= YOUR ASSIGNMENT =
Lines from the one containing "p).length op with" through the last line of the records below are to be repeated exactly.

= STORED DATA =
********************

/-- RESTRIPE_TIMEOUT: 1.5 µs from the last mark or rejoin (Table 14-3). -/
def execRestripeTimeout (pt : PortNo) (s : State) : Host.Outcome State Fault Refusal :=
  .next (if s.ports[pt].st = .restripe && 1500 ≤ s.since s.ports[pt].since then s.portDown pt 2 else s)

/-- RETRAIN: discarded in every state but ACTIVE. -/
def execRetrain (pt : PortNo) (s : State) : Host.Outcome State Fault Refusal :=
  .next (if s.pfOpen && s.ports[pt].st = .active then s.portDown pt 3 else s)

/-! ### Probation and masks (R400, R401, R405) -/

/-- LANE_LOCK_REGAINED. -/
def execLaneLockRegained (pt : PortNo) (l : LaneNo) (s : State) : Host.Outcome State Fault Refusal :=
  .next (s.modPort pt fun P => P.modLane l fun x =>
    if x.st = .out then { x with st := .probation, locked := true, since := s.pwr.clk } else { x with locked := true })

/-- LANE_PROBATION_END: after 10 s of lock on an ACTIVE port the lane rejoins, or becomes LOCKED_OUT. -/
def State.probationEnd (s : State) (pt : PortNo) (l : LaneNo) : State :=
  let P := s.ports[pt]
  let x := P.lanes[l]
  if x.st != .probation || P.st != .active || s.since x.since < 10000000000 then s
  else
    let now := s.pwr.time.toNat
    let past := x.recent now
    if past.length < 3 then
      let s := s.modPort pt fun P =>
        { P.modLane l (fun x => { x with st := .active, rejoins := now :: past }) with rejoin := satAdd P.rejoin 1 }
      let s := s.postDev 0x0706 (pt.val + 256 * l.val + 65536 * s.ports[pt].active) (past.length + 1)
      s.restripe pt
    else
      (s.modPort pt fun P => P.modLane l fun x => { x with st := .lockedOut }).postDev 0x0707 (pt.val + 256 * l.val) 0

/-- LANE_PROBATION_END. -/
def execLaneProbationEnd (pt : PortNo) (l : LaneNo) (s : State) : Host.Outcome State Fault Refusal := .next (s.probationEnd pt l)

/-- FAB_LCLR. -/
def execFabLclr (pt : PortNo) (v : BitVec 8) (s : State) : Host.Outcome State Fault Refusal :=
  .next (if !s.pfOpen then s
    else s.modPort pt fun P => P.mapLanes fun l x =>
      if v.getLsbD l.val && x.st = .lockedOut then
        { x with st := if x.locked then .probation else .out, since := s.pwr.clk, rejoins := [] }
      else x)

/-- LANE_MASK_WRITE: lanes masked leave the stripe; lanes unmasked go OUT. -/
def State.laneMask (s : State) (pt : PortNo) (v : BitVec 8) : State :=
  let was := s.ports[pt].active
  let s := s.modPort pt fun P =>
    { P.mapLanes (fun l x =>
        if v.getLsbD l.val then { x with st := .masked } else if x.st = .masked then { x with st := .out } else x) with mask := v }
  if s.ports[pt].striped && s.ports[pt].active < was then s.restripe pt else s

/-- LANE_MASK_WRITE. -/
def execLaneMaskWrite (pt : PortNo) (v : BitVec 8) (s : State) : Host.Outcome State Fault Refusal :=
  .next (if s.pfOpen then s.laneMask pt v else s)

/-- FAB_LANE_UE_MAX_WRITE. -/
def execFabLaneUeMaxWrite (pt : PortNo) (v : W32) (s : State) : Host.Outcome State Fault Refusal :=
  .next (if s.pfOpen then s.modPort pt fun P => { P with ueMaxNext := v.truncate 16 } else s)

end Sys2Proof.Machine
end

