-- ==== Sys2Proof/Machine/Resets.lean ====
section
/-! DEFINITION. Machine/Resets.lean: supplies and power failure, the five reset scopes and the watchdogs (R489, R505 to R507, chapter 19;
log entry 32). -/

namespace Sys2Proof.Machine

/-- Post an event of the device once the operator event ring is reachable (R506, R547). -/
def State.postLater (s : State) (code : BitVec 16) (arg0 arg1 : Nat) : State :=
  let e : Event := ⟨code, 0xFF, BitVec.ofNat 32 arg0, BitVec.ofNat 64 arg1⟩
  let here : Bool := match s.enabledOf .pf 5 with
    | some r => !s.lost .pf && (s.ring r).state = .active
    | none => false
  if here then s.post .pf e else { s with flash := { s.flash with owed := s.flash.owed ++ [e] } }

/-! ### Core reset (R512) -/

/-- A unit of the core that executes is stopped as by STOP. -/
def State.unitReset (s : State) (u : UnitRef) : State :=
  match (s.unit u).st with
  | .running | .frameWait => (s.modUnit u fun x => { x.drop with st := .loaded, rt := false }).breakPairsOf u
  | _ => s

/-- An operation loses its unfinished share on relative core `r`; until COMPUTE_OP_END no share has ended. -/
def State.loseShare (s : State) (p : Pid) (r : Nat) (c : CmdRef) (k : Cmd) (a : ActiveOp) : State :=
  match checkCompute (s.coresOf p).length a.op with
  | .error _ => s
  | .ok C =>
    let l := shareCores C a.op
    if !l.contains r || a.lostCores.contains r then s
    else
      let o : OpRef := ⟨c, a.idx⟩
      let ws := (C.mayWrite s p).filter (s.canSpoil p)
      let gone := a.lostCores ++ [r]
      let s := (s.spoil p ws (s.tagOf c.ring k.hdr) k.dead).modOp o fun a => { a with lostCores := gone }
      if l.all gone.contains then s.endLost o p (gone.headD r) else s

/-- Every compute operation of a partition loses its share on a core. -/
def State.loseShares (s : State) (p : Pid) (r : Nat) : State :=
  (s.runningCmds (.vf p)).foldl (fun (s : State) (c : CmdRef) => match s.cmd? c with
    | some k =>
      let l := match k.run with
        | some x => if k.hdr.engine = 1 then x.active else []
        | none => []
      l.foldl (fun (s : State) (a : ActiveOp) => s.loseShare p r c k a) s
    | none => s) s

/-- An injected segment has a share on the core. -/
def State.segmentOn (s : State) (p : Pid) (r : Nat) (j : Injected) : Bool :=
  match (s.prt p).scb.segOps j.rec_ j.mb with
  | some ops => ops.any fun op => match checkCompute (s.coresOf p).length op with
    | .ok C => (shareCores C op).contains r
    | .error _ => false
  | none => false

/-- R512: a core reset of relative core `r`. -/
def State.coreReset (s : State) (p : Pid) (r : RelCore) (oper : Bool) : State :=
  match s.absCore p r.val with
  | none => s
  | some k =>
    let s := (List.finRange 4).foldl (fun (s : State) (u : UnitNo) => s.unitReset ⟨p, r, u⟩) s
    let s := s.loseShares p r.val
    let s := ((s.prt p).scb.injected.filter (s.segmentOn p r.val)).foldl (State.stopSegment p .cancelled) s
    let s := { s with coreErr := vmod s.coreErr k fun x => { x with rst := satAdd x.rst 1 } }
    s.postPart p 0x0B03 (r.val + 256 * bnat oper) 0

********************

= EXERCISE RESULT =
  | some ops => ops.any fun op => match checkCompute (s.coresOf p).length op with
    | .ok C => (shareCores C op).contains r
    | .error _ => false
  | none => false

/-- R512: a core reset of relative core `r`. -/
def State.coreReset (s : State) (p : Pid) (r : RelCore) (oper : Bool) : State :=
  match s.absCore p r.val with
  | none => s
  | some k =>
    let s := (List.finRange 4).foldl (fun (s : State) (u : UnitNo) => s.unitReset ⟨p, r, u⟩) s
    let s := s.loseShares p r.val
    let s := ((s.prt p).scb.injected.filter (s.segmentOn p r.val)).foldl (State.stopSegment p .cancelled) s
    let s := { s with coreErr := vmod s.coreErr k fun x => { x with rst := satAdd x.rst 1 } }
    s.postPart p 0x0B03 (r.val + 256 * bnat oper) 0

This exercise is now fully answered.